(Records excerpted from a collection)

· · · ·

-- ==== Sys2Proof/Proofs/WalkCommands.lean ====
section
/-! The commands that begin a rollback or a recovery, and those that take a stalled walk on (R98, R99, R144, R145, R149,
R156 to R159; O20, O22, O23). -/

namespace Sys2Proof.Machine

/-! ### Rollbacks -/

/-- Settling keeps the kind of the walk. -/
theorem settle_walk_kind {s : State} (k : WalkKind) (h : s.eng.walk.kind = some k) :
    (settle s).eng.walk.kind = some k := by
  have hbelow (n : Nat) (t : State) : (walkBelow n t).eng.walk.kind = t.eng.walk.kind := by
    cases n with
    | zero => rfl
    | succ n => rw [walkBelow, beginRestore_eq, readsOf_eng]; rfl
  have hdrain (t : State) : (drainStep t).eng.walk.kind = t.eng.walk.kind := by
    unfold drainStep
    split
    · split
      · split
        · rfl
        · exact hbelow _ _
      · rfl
    · rfl
  have hheader (t : State) : (headerStep t).eng.walk = t.eng.walk := by
    cases ho : t.eng.op with
    | headerWrite why asked =>
      cases asked with
      | true => rw [headerStep, ho]
      | false =>
        by_cases hz : t.eng.hdrOut t.eng.nextCopy = 0
        · rw [headerStep_sends ho hz, enqueue_eng]; rfl
        · rw [headerStep_waits ho hz]
    | headerReads why a b =>
      rw [headerStep_reads ho]
      dsimp only
      split <;> split <;> simp only [enqueue_eng, setEng_eng]
    | _ => rw [headerStep, ho]
  have hrestore (t : State) : (restoreStep t).eng.walk = t.eng.walk := by
    unfold restoreStep
    split
    · split
      · rw [enqueue_eng]; rfl
      · rfl
    · rfl
  have hself (t : State) : (selfSteps t).eng.walk.kind = t.eng.walk.kind := by
    rw [selfSteps, hrestore, recordStep_eng, hheader, hdrain]
  have hclosed : SettleClosed (fun t => t.eng.walk.kind = some k) :=
    { self := fun t ht => (hself t).trans ht
      grant := fun t ht => by
        rcases grantOne_eng t with he | ⟨op, he⟩ | ⟨op, x, -, he⟩
        · rw [he]; exact ht
        · rw [he, (countIssued_keepsOp op t).2.1]; exact ht
        · rw [he]; exact ht
      intake := fun t ht => by rw [intakeStep_eng]; exact ht
      close := fun t ht => ht }
  exact hclosed.settle ((hself s).trans h)

/-- The engine begins a rollback with its drain. -/
def abortOpened (g : Engine) : Engine :=
  { g with deadlineLeft := 0, deadlineRunning := false, walk := rollbackWalk, op := .draining }

theorem takeAbort_eq (s : State) : takeAbort s = entering .rolling abortOpened s := rfl

theorem abortFaulted_eq (s : State) : abortFaulted s = entering .rolling (fun g =>
    { g with walk := rollbackWalk, op := .headerWrite .reassert false }) s := rfl

/-- What a state comes to in which the engine has just begun a rollback, over a state at rest (R99, R135). -/
theorem Over.beginsRollback {b x : State} (h : Over b x) (ho : x.eng.op = .draining) (hst : x.eng.state = .rolling)
    (hw : x.eng.walk = rollbackWalk) (hd : Drained x ↔ Drained b) (hc : x.eng.durableCount = b.eng.durableCount)
    (hg : SendsHeader b (settle x) .walkFinal x.eng → SendsHeader b (settle x) .walkFinal b.eng) :
    BeginsRollback b (settle x) := by
  refine ⟨fun hn => ?_, fun hy hz => ?_, fun hy k hk => ?_⟩
  · rw [h.draining ho (mt hd.mp hn)]
    exact ⟨ho, hw, h.mport⟩
  · obtain ⟨h1, h2⟩ := (h.rollsBack ho hst hw (hd.mpr hy)).1 (hc.trans hz)
    exact ⟨hg h1, h2⟩
  · exact (h.rollsBack ho hst hw (hd.mpr hy)).2 k (hc.trans hk)

/-- Settles O20. -/
theorem abortTaken : Obligations.AbortTaken := by
  intro s hr done
  refine ⟨fun hs => ?opened, fun hs => ?faulted⟩
  case opened =>
    have hexec : exec .abortCmd s = .next (takeCmd 4 takeAbort s) := by
      refine (unlessHeld_running hr _).trans ?_
      rw [hs]
    rw [hexec, takeCmd_congr (takeAbort_eq _)]
    refine ⟨_, rfl, settle_walk_kind _ (by rw [entering_eng]; rfl), fun h hu => ?_, takeCmd_untouched⟩
    have hx : entering .rolling abortOpened (recordResult 4 .accepted s) = _ := entering_unmoved rfl (hs ▸ hu)
    have hover := Over.entered (s := recordResult 4 .accepted s) h rfl { abortOpened s.eng with state := .rolling }
    rw [takeCmd, hx]
    exact hover.beginsRollback rfl rfl rfl Iff.rfl rfl id
  case faulted =>
    have hexec : exec .abortCmd s = .next (takeCmd 4 abortFaulted s) := by
      refine (unlessHeld_running hr _).trans ?_
      rw [hs]
    rw [hexec, takeCmd_congr (abortFaulted_eq _)]
    obtain ⟨hw, hwalk, hsend⟩ := takeCmd_header (s := s) (n := .rolling) 4 (f := fun g =>
      { g with walk := rollbackWalk, op := .headerWrite .reassert false }) rfl
    exact ⟨_, rfl, hw, fun h hu => hsend rfl h (hs ▸ hu), hwalk, takeCmd_untouched⟩

/-! ### RECOVER, DISCARD and FORMAT in UNRECOVERED -/

theorem readAsked_waiting (n : Nat) : readAsked .waiting n = if n = 0 then .requested else .waiting := by
  simp [readAsked, MayRead]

· · · ·

• WHAT NEEDS TO BE DONE
Reproduce each line above exactly.

• SOLUTION TO THIS TASK
-- ==== Sys2Proof/Proofs/WalkCommands.lean ====
section
/-! The commands that begin a rollback or a recovery, and those that take a stalled walk on (R98, R99, R144, R145, R149,
R156 to R159; O20, O22, O23). -/

namespace Sys2Proof.Machine

/-! ### Rollbacks -/

/-- Settling keeps the kind of the walk. -/
theorem settle_walk_kind {s : State} (k : WalkKind) (h : s.eng.walk.kind = some k) :
    (settle s).eng.walk.kind = some k := by
  have hbelow (n : Nat) (t : State) : (walkBelow n t).eng.walk.kind = t.eng.walk.kind := by
    cases n with
    | zero => rfl
    | succ n => rw [walkBelow, beginRestore_eq, readsOf_eng]; rfl
  have hdrain (t : State) : (drainStep t).eng.walk.kind = t.eng.walk.kind := by
    unfold drainStep
    split
    · split
      · split
        · rfl
        · exact hbelow _ _
      · rfl
    · rfl
  have hheader (t : State) : (headerStep t).eng.walk = t.eng.walk := by
    cases ho : t.eng.op with
    | headerWrite why asked =>
      cases asked with
      | true => rw [headerStep, ho]
      | false =>
        by_cases hz : t.eng.hdrOut t.eng.nextCopy = 0
        · rw [headerStep_sends ho hz, enqueue_eng]; rfl
        · rw [headerStep_waits ho hz]
    | headerReads why a b =>
      rw [headerStep_reads ho]
      dsimp only
      split <;> split <;> simp only [enqueue_eng, setEng_eng]
    | _ => rw [headerStep, ho]
  have hrestore (t : State) : (restoreStep t).eng.walk = t.eng.walk := by
    unfold restoreStep
    split
    · split
      · rw [enqueue_eng]; rfl
      · rfl
    · rfl
  have hself (t : State) : (selfSteps t).eng.walk.kind = t.eng.walk.kind := by
    rw [selfSteps, hrestore, recordStep_eng, hheader, hdrain]
  have hclosed : SettleClosed (fun t => t.eng.walk.kind = some k) :=
    { self := fun t ht => (hself t).trans ht
      grant := fun t ht => by
        rcases grantOne_eng t with he | ⟨op, he⟩ | ⟨op, x, -, he⟩
        · rw [he]; exact ht
        · rw [he, (countIssued_keepsOp op t).2.1]; exact ht
        · rw [he]; exact ht
      intake := fun t ht => by rw [intakeStep_eng]; exact ht
      close := fun t ht => ht }
  exact hclosed.settle ((hself s).trans h)

/-- The engine begins a rollback with its drain. -/
def abortOpened (g : Engine) : Engine :=
  { g with deadlineLeft := 0, deadlineRunning := false, walk := rollbackWalk, op := .draining }

theorem takeAbort_eq (s : State) : takeAbort s = entering .rolling abortOpened s := rfl

theorem abortFaulted_eq (s : State) : abortFaulted s = entering .rolling (fun g =>
    { g with walk := rollbackWalk, op := .headerWrite .reassert false }) s := rfl

/-- What a state comes to in which the engine has just begun a rollback, over a state at rest (R99, R135). -/
theorem Over.beginsRollback {b x : State} (h : Over b x) (ho : x.eng.op = .draining) (hst : x.eng.state = .rolling)
    (hw : x.eng.walk = rollbackWalk) (hd : Drained x ↔ Drained b) (hc : x.eng.durableCount = b.eng.durableCount)
    (hg : SendsHeader b (settle x) .walkFinal x.eng → SendsHeader b (settle x) .walkFinal b.eng) :
    BeginsRollback b (settle x) := by
  refine ⟨fun hn => ?_, fun hy hz => ?_, fun hy k hk => ?_⟩
  · rw [h.draining ho (mt hd.mp hn)]
    exact ⟨ho, hw, h.mport⟩
  · obtain ⟨h1, h2⟩ := (h.rollsBack ho hst hw (hd.mpr hy)).1 (hc.trans hz)
    exact ⟨hg h1, h2⟩
  · exact (h.rollsBack ho hst hw (hd.mpr hy)).2 k (hc.trans hk)

/-- Settles O20. -/
theorem abortTaken : Obligations.AbortTaken := by
  intro s hr done
  refine ⟨fun hs => ?opened, fun hs => ?faulted⟩
  case opened =>
    have hexec : exec .abortCmd s = .next (takeCmd 4 takeAbort s) := by
      refine (unlessHeld_running hr _).trans ?_
      rw [hs]
    rw [hexec, takeCmd_congr (takeAbort_eq _)]
    refine ⟨_, rfl, settle_walk_kind _ (by rw [entering_eng]; rfl), fun h hu => ?_, takeCmd_untouched⟩
    have hx : entering .rolling abortOpened (recordResult 4 .accepted s) = _ := entering_unmoved rfl (hs ▸ hu)
    have hover := Over.entered (s := recordResult 4 .accepted s) h rfl { abortOpened s.eng with state := .rolling }
    rw [takeCmd, hx]
    exact hover.beginsRollback rfl rfl rfl Iff.rfl rfl id
  case faulted =>
    have hexec : exec .abortCmd s = .next (takeCmd 4 abortFaulted s) := by
      refine (unlessHeld_running hr _).trans ?_
      rw [hs]
    rw [hexec, takeCmd_congr (abortFaulted_eq _)]
    obtain ⟨hw, hwalk, hsend⟩ := takeCmd_header (s := s) (n := .rolling) 4 (f := fun g =>
      { g with walk := rollbackWalk, op := .headerWrite .reassert false }) rfl
    exact ⟨_, rfl, hw, fun h hu => hsend rfl h (hs ▸ hu), hwalk, takeCmd_untouched⟩

/-! ### RECOVER, DISCARD and FORMAT in UNRECOVERED -/

theorem readAsked_waiting (n : Nat) : readAsked .waiting n = if n = 0 then .requested else .waiting := by
  simp [readAsked, MayRead]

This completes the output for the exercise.